National
Park calls for lifting of trade barriers
Published : Nov 17, 2015 - 17:39
Updated : Nov 17, 2015 - 17:46

President Park Geun-hye urged the leaders of advanced nations to lift protective measures and expand free trade to fight the prolonged economic and trade slowdown worldwide.

Citing South Korea as an example of global trade serving as a vehicle for rapid economic growth, Park said she was proposing to strengthen efforts to reduce trade barriers first to revitalize the sluggish economy.

“I recommend the G20 countries to make efforts to liberalize multilateral trade through bilateral or regional free trade pacts such as the TPP, and Korea will actively join the efforts,” she said during a working lunch, the last session of the G20 summit that ended Monday in Turkey.

Park holds flowers presented upon her arrival in Manila on Tuesday. (Yonhap)


Park’s mention of the Trans-Pacific Partnership comes as her government is testing the waters before deciding to join the Washington-led trade deal. She has already expressed Korea’s interest in joining the TPP during her trip to Washington last month amid widespread criticism of the country’s hesitance to participate in the U.S.-led trade bloc.

Park also stressed the importance of sharing the benefits of free trade, urging developing countries and small and medium enterprises to join global value chains -- where the different stages of production are located across numerous countries.
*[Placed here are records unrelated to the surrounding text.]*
-- ==== Sys2Proof/Tests/Slice0.lean ====
section
/-!
SUPPORT. Tests of this package, with their source in spec/95_test_vectors.md or another rule named beside them, and one
witness for the hypotheses of each obligation that has any.
-/

namespace Sys2Proof.Tests

open Sys2Proof.Machine

/-- A core about to run the program `p`, with queued input and a capacity. -/
def demo (p : List Word) (inq : List Word := []) (capacity : Nat := maxCapacity) : State :=
  { State.reset with
    cfg := { Config.default with memCapacity := capacity }, mem := programCells 0 p, ext := p.length, inq := inq }

theorem demo_inv {p : List Word} {inq : List Word} {capacity : Nat} (h : p.length ≤ capacity)
    (hc : capacity ≤ maxCapacity) : StateInv (demo p inq capacity) where
  capacity := hc
  canonical := wf_programCells 0 p
  listed c hm := by have := listed_programCells hm; simp only [demo]; omega
  extent := h
  counter := Nat.zero_le _
  recorded := by simp [demo, State.reset]
  record r hr := by simp [demo, State.reset] at hr

/-- The next state, if that is the outcome. -/
def nextOf : Host.Outcome State Fault Refusal → Option State
  | .next t => some t
  | .fault _ => none
  | .refused _ => none

theorem next_of {o : Host.Outcome State Fault Refusal} {t : State} (h : nextOf o = some t) : o = .next t := by
  cases o <;> simp_all [nextOf]

/-- The state after one step; the state itself where there is none. -/
def after (s : State) : State := (nextOf (step s)).getD s

theorem step_after {s : State} (h : (nextOf (step s)).isSome = true) : step s = .next (after s) := by
  cases hs : step s <;> simp_all [after, nextOf]

/-- The fault a core fault leaves. -/
def coreFault (c : Cause) (pc : Nat) : Option FaultRecord := some { cause := c, origin := .core, pc := pc }

/-- `WORD_MAX`. -/
def top : Word := 9223372036854775807

/-- `WORD_MIN`. -/
def bottom : Word := 9223372036854775808

/-! ### Well-formedness: the legal modes of 30_encoding.md R90 -/

theorem test_illformed_add : Instr.wellFormed (.add .position .position .immediate) = false := by decide
theorem test_illformed_mul : Instr.wellFormed (.mul .relative .position .immediate) = false := by decide
theorem test_illformed_input : Instr.wellFormed (.input .immediate .position .position) = false := by decide
theorem test_illformed_lessThan : Instr.wellFormed (.lessThan .immediate .relative .immediate) = false := by decide
theorem test_illformed_equals : Instr.wellFormed (.equals .immediate .immediate .immediate) = false := by decide
theorem test_wellformed_ignored_digit : Instr.wellFormed (.input .relative .immediate .immediate) = true := by decide

/-! ### Decoding, words written from the digits `CBAOO` of R81 -/

/-- R96's worked example `ADD [rb+2], #3, [7]`, digits 0 1 2 01. -/
theorem test_decode_add : decode 1201 = .ok (.add .relative .immediate .position) := by decide
/-- R81's example 1002, digits 0 1 0 02. -/
theorem test_decode_mul : decode 1002 = .ok (.mul .position .immediate .position) := by decide
/-- Digits 0 0 2 03 (program P2). -/
theorem test_decode_input : decode 203 = .ok (.input .relative .position .position) := by decide
/-- R92's 10004: the unused digit m3 = 1 is valid. -/
theorem test_decode_output : decode 10004 = .ok (.output .position .position .immediate) := by decide
/-- Digits 0 1 0 05. -/
theorem test_decode_jumpIfTrue : decode 1005 = .ok (.jumpIfTrue .position .immediate .position) := by decide
/-- Digits 0 1 0 06 (program P1). -/
theorem test_decode_jumpIfFalse : decode 1006 = .ok (.jumpIfFalse .position .immediate .position) := by decide
/-- Digits 2 0 1 07. -/
theorem test_decode_lessThan : decode 20107 = .ok (.lessThan .immediate .position .relative) := by decide
/-- Digits 0 1 0 08 (the quine of section 1.2). -/
theorem test_decode_equals : decode 1008 = .ok (.equals .position .immediate .position) := by decide
/-- Digits 0 0 2 09. -/
theorem test_decode_adjustBase : decode 209 = .ok (.adjustBase .relative .position .position) := by decide
/-- R92's 199. -/
theorem test_decode_halt : decode 199 = .ok (.halt .immediate .position .position) := by decide

/-- D1, D2, D3, D4: sign and opcode come first. -/
theorem test_decode_invalid_opcode :
    decode 0 = .error (.invalidOpcode 0) ∧ decode 193 = .error (.invalidOpcode 193) ∧
    decode (-99) = .error (.invalidOpcode (-99)) ∧ decode 300 = .error (.invalidOpcode 300) := by decide
/-- H3, O6, D7, D8: mode digits, the unused ones too. -/
theorem test_decode_invalid_mode :
    decode 399 = .error (.invalidParameterMode 1 3) ∧ decode 3104 = .error (.invalidParameterMode 2 3) ∧
    decode 30001 = .error (.invalidParameterMode 3 3) ∧ decode 20304 = .error (.invalidParameterMode 1 3) := by decide
/-- D5, D6: high digits. -/
theorem test_decode_high_digits :
    decode 100001 = .error (.invalidParameterMode 4 1) ∧ decode 200099 = .error (.invalidParameterMode 4 2) := by
  decide
/-- A7, D9, L6, I8: immediate write targets. -/
theorem test_decode_write_target :
    decode 11101 = .error (.immediateWriteTarget 3) ∧ decode 10001 = .error (.immediateWriteTarget 3) ∧
    decode 10007 = .error (.immediateWriteTarget 3) ∧ decode 103 = .error (.immediateWriteTarget 1) := by decide
/-- A word in the opcode table's numbering. -/
theorem test_decode_table_word : decodeTableWord 64 99 = some (.halt .position .position .position) := by decide

/-- A word placed where the next step fetches it (HALT with ignored digits) is what that step runs. -/
theorem test_withFetchWord :
    (after (State.reset.withFetchWord 64 22299)).status = .halted ∧
    (after (State.reset.withFetchWord 8 4)).outq = [4] := by decide

/-! ### One step of each instruction -/

/-- A5: the exact sum of WORD_MAX and WORD_MIN is -1. -/
theorem test_add_extremes : memGet (after (demo [1101, top, bottom, 0, 99])).mem 0 = -1 := by decide
/-- A3: WORD_MAX + 1 faults with the exact result and writes nothing. -/
theorem test_add_overflows :
    (after (demo [1101, top, 1, 0, 99])).fault = coreFault (.arithmeticOverflow 9223372036854775808) 0 ∧
    memGet (after (demo [1101, top, 1, 0, 99])).mem 0 = 1101 := by decide
/-- M4: the largest square in range. -/
theorem test_mul_largest_square :
    memGet (after (demo [1102, 3037000499, 3037000499, 0, 99])).mem 0 = 9223372030926249001 := by decide
/-- M8: WORD_MIN squared is 2^126. -/
theorem test_mul_overflows :
    (after (demo [1102, bottom, bottom, 0, 99])).fault =
      coreFault (.arithmeticOverflow 85070591730234615865843651857942052864) 0 := by decide
/-- I6: the destination is the parameter word itself; the value is consumed. -/
theorem test_input_own_parameter :
    memGet (after (demo [3, 1, 99] [5])).mem 1 = 5 ∧ (after (demo [3, 1, 99] [5])).inq = [] := by decide
/-- I5: a faulting IN consumes nothing. -/
theorem test_input_fault_keeps_queue :
    (after (demo [203, -1, 99] [1, 2])).fault = coreFault (.negativeAddress (-1)) 0 ∧
    (after (demo [203, -1, 99] [1, 2])).inq = [1, 2] := by decide
/-- O3: a cell beyond the extent outputs 0 and memory grows to 1001 cells. -/
theorem test_output_grows :
    (after (demo [4, 1000, 99])).outq = [0] ∧ (after (demo [4, 1000, 99])).ext = 1001 := by decide
/-- Values leave in production order: a second output stands behind the first. -/
theorem test_output_appends : (after { demo [104, -5, 99] with outq := [7] }).outq = [7, -5] := by decide
/-- J5: position mode, the target is the word at the address. -/
theorem test_jumpIfTrue_position : (after (demo [5, 7, 8, 99, 0, 0, 0, 1, 3])).pc = 3 := by decide
/-- J4: a jump not taken ignores a negative target. -/
theorem test_jumpIfTrue_not_taken :
    (after (demo [1105, 0, -1, 99])).pc = 3 ∧ (after (demo [1105, 0, -1, 99])).status = .runnable := by decide
/-- K1: taken on 0. -/
theorem test_jumpIfFalse_taken : (after (demo [1106, 0, 4, 0, 99])).pc = 4 := by decide
/-- K3: a taken jump to -1 faults at the jump. -/
theorem test_jumpIfFalse_negative :
    (after (demo [1106, 0, -1])).fault = coreFault (.negativeAddress (-1)) 0 := by decide
/-- L2: the comparison is signed. -/
theorem test_lessThan_signed : memGet (after (demo [1107, bottom, top, 0, 99])).mem 0 = 1 := by decide
/-- L3: equal operands give 0. -/
theorem test_lessThan_equal : memGet (after (demo [1107, 5, 5, 0, 99])).mem 0 = 0 := by decide
/-- E3: cell 0 compared with itself, and replaced. -/
theorem test_equals_self : memGet (after (demo [8, 0, 0, 0, 99])).mem 0 = 1 := by decide
/-- E2: 5 and -5 are unequal. -/
theorem test_equals_sign : memGet (after (demo [1108, 5, -5, 0, 99])).mem 0 = 0 := by decide
/-- R4: a relative-mode operand uses the old base. -/
theorem test_adjustBase_old_base : (after (demo [209, 0, 99])).rb = 209 := by decide
/-- R3: the base does not wrap below WORD_MIN. -/
theorem test_adjustBase_overflows :
    (after { demo [109, -1, 99] with rb := bottom }).fault =
      coreFault (.arithmeticOverflow (-9223372036854775809)) 0 := by decide
/-- H2: valid mode digits are ignored. -/
theorem test_halt_digits : (after (demo [22299])).status = .halted := by decide
/-- H4: the queues keep their contents. -/
theorem test_halt_keeps_queue : (after (demo [99] [5])).inq = [5] := by decide

/-! ### The host port, construction and program text -/

/-- 10_state.md R35: reset is construction from the empty program. -/
theorem test_reset_is_construction : construct Config.default [] = some State.reset := by decide
/-- H12: a program longer than the capacity is refused. -/
theorem test_construct_refuses : construct { Config.default with memCapacity := 2 } [1, 0, 0, 0, 99] = none := by decide
/-- H1: popping an empty queue faults with origin Host. -/
theorem test_pop_underflow :
    (popOutput (demo [99])).1 = .fault (some { cause := .queueUnderflow, origin := .host, pc := 0 }) := by decide
/-- H4: a growing read, and a fault at -1. -/
theorem test_host_memory :
    (getMemory 10 (demo [1, 0, 0, 0, 99])).1 = .value 0 ∧ (getMemory 10 (demo [1, 0, 0, 0, 99])).2.ext = 11 ∧
    (setMemory (-1) 5 (demo [1, 0, 0, 0, 99])).1 =
      .fault (some { cause := .negativeAddress (-1), origin := .host, pc := 0 }) := by decide
/-- H3, H8, H9: `needs_input`. -/
theorem test_needs_input :
    needsInput (demo [3, 0, 99]) = true ∧ needsInput (demo [3, 0, 99] [5]) = false ∧ needsInput (demo [0]) = false ∧
    needsInput (demo [103, 0]) = false := by decide
/-- H10, H11: the two policies for a fixed input value. -/
theorem test_fixed_input :
    ((construct { Config.default with fixedInput := some 4 } [3, 0, 3, 1, 99]).map fun s => s.inq) = some [4] ∧
    ((construct { Config.default with fixedInput := some 4, fixedInputPolicy := .always } [3, 0, 3, 1, 99]).map
      fun s => (s.inq, memGet (after s).mem 0)) = some ([], 4) := by decide
/-- 60_exceptions.md R200: the table's codes. -/
theorem test_cause_codes :
    [.invalidOpcode 0, .invalidParameterMode 1 3, .immediateWriteTarget 3, .negativeAddress (-1),
      .addressBeyondCapacity 10, .arithmeticOverflow 0, .queueUnderflow].map causeCode = [1, 2, 3, 4, 5, 6, 7] := by
  decide
/-- 30_encoding.md R99: items, signs, the line end, the empty line. -/
theorem test_loader_accepts :
    loadLine ['1', ',', '-', '5', ',', '9', '9', '\r', '\n'] = some [1, -5, 99] ∧ loadLine ['\n'] = some [] ∧
    loadLine ['0', '7', '\n'] = some [7] := by decide
/-- R99: an empty item, a plus sign, a space, a lone minus sign and a value that is no word refuse the line. -/
theorem test_loader_refuses :
    loadLine ['1', ',', ',', '2'] = none ∧ loadLine ['+', '1'] = none ∧ loadLine ['1', ',', ' ', '2'] = none ∧
    loadLine ['-'] = none ∧
    loadLine ['9', '2', '2', '3', '3', '7', '2', '0', '3', '6', '8', '5', '4', '7', '7', '5', '8', '0', '8'] = none := by
  decide
/-- R96's example: `ADD [rb+2], #3, [7]` is 1201, 2, 3, 7. -/
theorem test_assemble_add : assemble .add [relOp 2, immOp 3, posOp 7] = some [1201, 2, 3, 7] := by decide
/-- R97: `JMP #6` is 1105, 1, 6 (program P1) and `MOV #1, [31]` is 1101, 1, 0, 31. -/
theorem test_assemble_pseudo :
    assembleJmp (immOp 6) = some [1105, 1, 6] ∧ assembleMov (immOp 1) (posOp 31) = some [1101, 1, 0, 31] := by decide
“It is important to establish partnerships on technological transfers between advanced and developing countries as well as large and medium-sized companies,” she said.
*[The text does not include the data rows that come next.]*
-- ==== Sys2Proof/Certificates/Slice0/Obligations.lean ====
section
/-! DEFINITION. What is to be proved of the 2460. Each statement names the rules of spec/ it states. An
order's statement speaks of the step in which that order, standing oldest in the buffer, is served:
`Serving s o code` says so, `s.answered τ o outcome payload` is the state that differs from `s` only in
the order's answer, and `read8 o.payload i`, `read16 o.payload i` are the fields of R171. -/

open Sys2Proof Sys2Proof.Machine

/-! ### The machine -/

/-- Step: the command at the front of the queue takes effect on the state with the queue's rest. On an
empty queue nothing happens (the model's choice, notes/assumptions/3.md). -/
def Obligations.StepRunsTheCommandInFront : Prop :=
  (∀ (c : Instr) (s : State), step { s with pending := c :: s.pending } = exec c s)
    ∧ ∀ s : State, s.pending = [] → step s = .next s

/-- Each of the 67 steps answers a next state, and leaves the queue of waiting commands alone. That no
step faults or is refused is read from the spec as a whole (notes/assumptions/28.md), and that a step
which cannot happen now answers the state as it is is the model's choice (notes/assumptions/5.md). What
each step does is said by the statements after this one. -/
def Obligations.EveryCommandAnswersANextState : Prop :=
  ∀ (c : Instr) (s : State), ∃ t, exec c s = .next t ∧ t.pending = s.pending

/-! ### Resets of the part (R165, R164) -/

/-- The state after reset holds the reset values and every law of the device. That the pin is held and
the carrier absent is the model's choice (notes/assumptions/2.md). -/
def Obligations.ResetStateMeetsEveryLaw : Prop :=
  ResetValues State.reset ∧ State.reset.pins = ⟨true, false⟩ ∧ State.reset.pending = []
    ∧ State.reset.control.line = none ∧ State.reset.link.line = none ∧ State.reset.recorder.line = none
    ∧ HeldAtReset State.reset ∧ WithinLimits State.reset ∧ OwedCommandsFit State.reset
    ∧ QuietUnlessUp State.reset ∧ TokenLaw State.reset ∧ TallyLaw State.reset
    ∧ FanoutLaw State.reset ∧ UpdateQueueLaw State.reset ∧ SalvoLaw State.reset

/-- RESET_PIN_ASSERT: every block takes its reset values; the frame under way on each line is sent to
its end and nothing follows it (R165, R65, R128, R138); the trigger levels are the pins' own. -/
def Obligations.ResetPinAssertGivesTheResetValues : Prop :=
  ∀ s : State, s.pins.reset = false →
    ∃ t, exec .resetPinAssert s = .next t ∧ ResetValues t
      ∧ t.pins = { s.pins with reset := true } ∧ t.pending = s.pending
      ∧ t.control.line = s.control.line ∧ t.link.line = s.link.line
      ∧ t.recorder.line = s.recorder.line
      ∧ (∀ w, (t.wall w).line = (s.wall w).line.take 1) ∧ ∀ i, (t.trig i).raw = (s.trig i).raw

/-- RESET_PIN_RELEASE: the running time starts (R28); the link reads its carrier (R65, R69); HALT is
issued for channels 0 to 15 in ascending order (R138); an input whose raw level is high starts a
qualification interval toward high (R99). -/
def Obligations.ResetPinReleaseStartsOperation : Prop :=
  ∀ s : State, s.pins.reset = true → ResetValues s →
    ∃ t, exec .resetPinRelease s = .next t
      ∧ SameBut [.pins, .control, .link, .triggers, .recorder] s t
      ∧ t.pins = { s.pins with reset := false }
      ∧ (s.pins.carrier = false → t.link = s.link ∧ t.control = s.control)
      ∧ (s.pins.carrier = true → t.link.state = .surveying
          ∧ t.link.outbound = s.link.outbound ++ [.surveyReq]
          ∧ (∀ k, t.token k = .free) ∧ t.link.waiting = [] ∧ t.link.unmatched = 0
          ∧ Notified s.control t.control [linkNotice .surveying .down .carrierGained 0 0]
          ∧ t.control.outReplies = s.control.outReplies)
      ∧ t.recorder.outbound
          = s.recorder.outbound ++ (List.finRange 16).map (fun c => ⟨c, .halt 0⟩)
      ∧ (∀ c, t.chan c = s.chan c)
      ∧ ∀ i, t.trig i
          = { s.trig i with interval := if (s.trig i).raw then some ⟨0, 10⟩ else none }

/-- While the reset pin is asserted, every block holds its reset values (R165): every step keeps that,
from every state. -/
def Obligations.EveryStepKeepsThePartHeldAtReset : Prop :=
  ∀ s t : State, HeldAtReset s → step s = .next t → HeldAtReset t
“South Korea has also been supporting developing countries in establishing technological standards and verification processes.”

The South Korean leader also urged advanced countries to be cautious in adjusting their monetary policies.

“The normalization of monetary policies of advanced countries should be adjusted in a careful and gradual manner by taking into account their impact on the world economy,” Park said.

The remarks came amid lingering worries over a potential U.S. Fed rate hike. But her top aide for economic affairs, An Chong-bum, said the issue was not on her mind when she delivered the speech.

Park also proposed to build a global financial safety net to stabilize the market during times of difficulties. She asked China to come up with an action plan on her vision by the time the country hosts the annual meeting next year.

Before wrapping up the two-day meeting, Park and other world leaders agreed to tackle issues regarding base erosion and profit shifting -- international tax avoidance techniques of high-profile multinationals that weaken a country’s tax base. The move is expected to ensure that the so-called Google tax will be levied against multinationals that try to avoid paying their dues in countries where they make profits.

Park also held a separate meeting with Indian Prime Minister Narendra Modi. The two leaders praised the efforts made for increasing the number of South Korean carriers connecting cities of India and Seoul. Modi has asked South Korean companies to take a larger role in India’s state-led campaign to revitalize its manufacturing industry, Cheong Wa Dae said.

Park arrived Tuesday in the Philippines, where she is set to meet leaders of the Asia-Pacific region on Wednesday for a two-day annual forum.

Leaders are expected to exchange their views on building inclusive and sustainable economies for the prosperity of the region. But with the forum taking place amid growing rivalry between Washington and Beijing, the central issue of discussions is widely expected to be the territorial disputes over the South China Sea.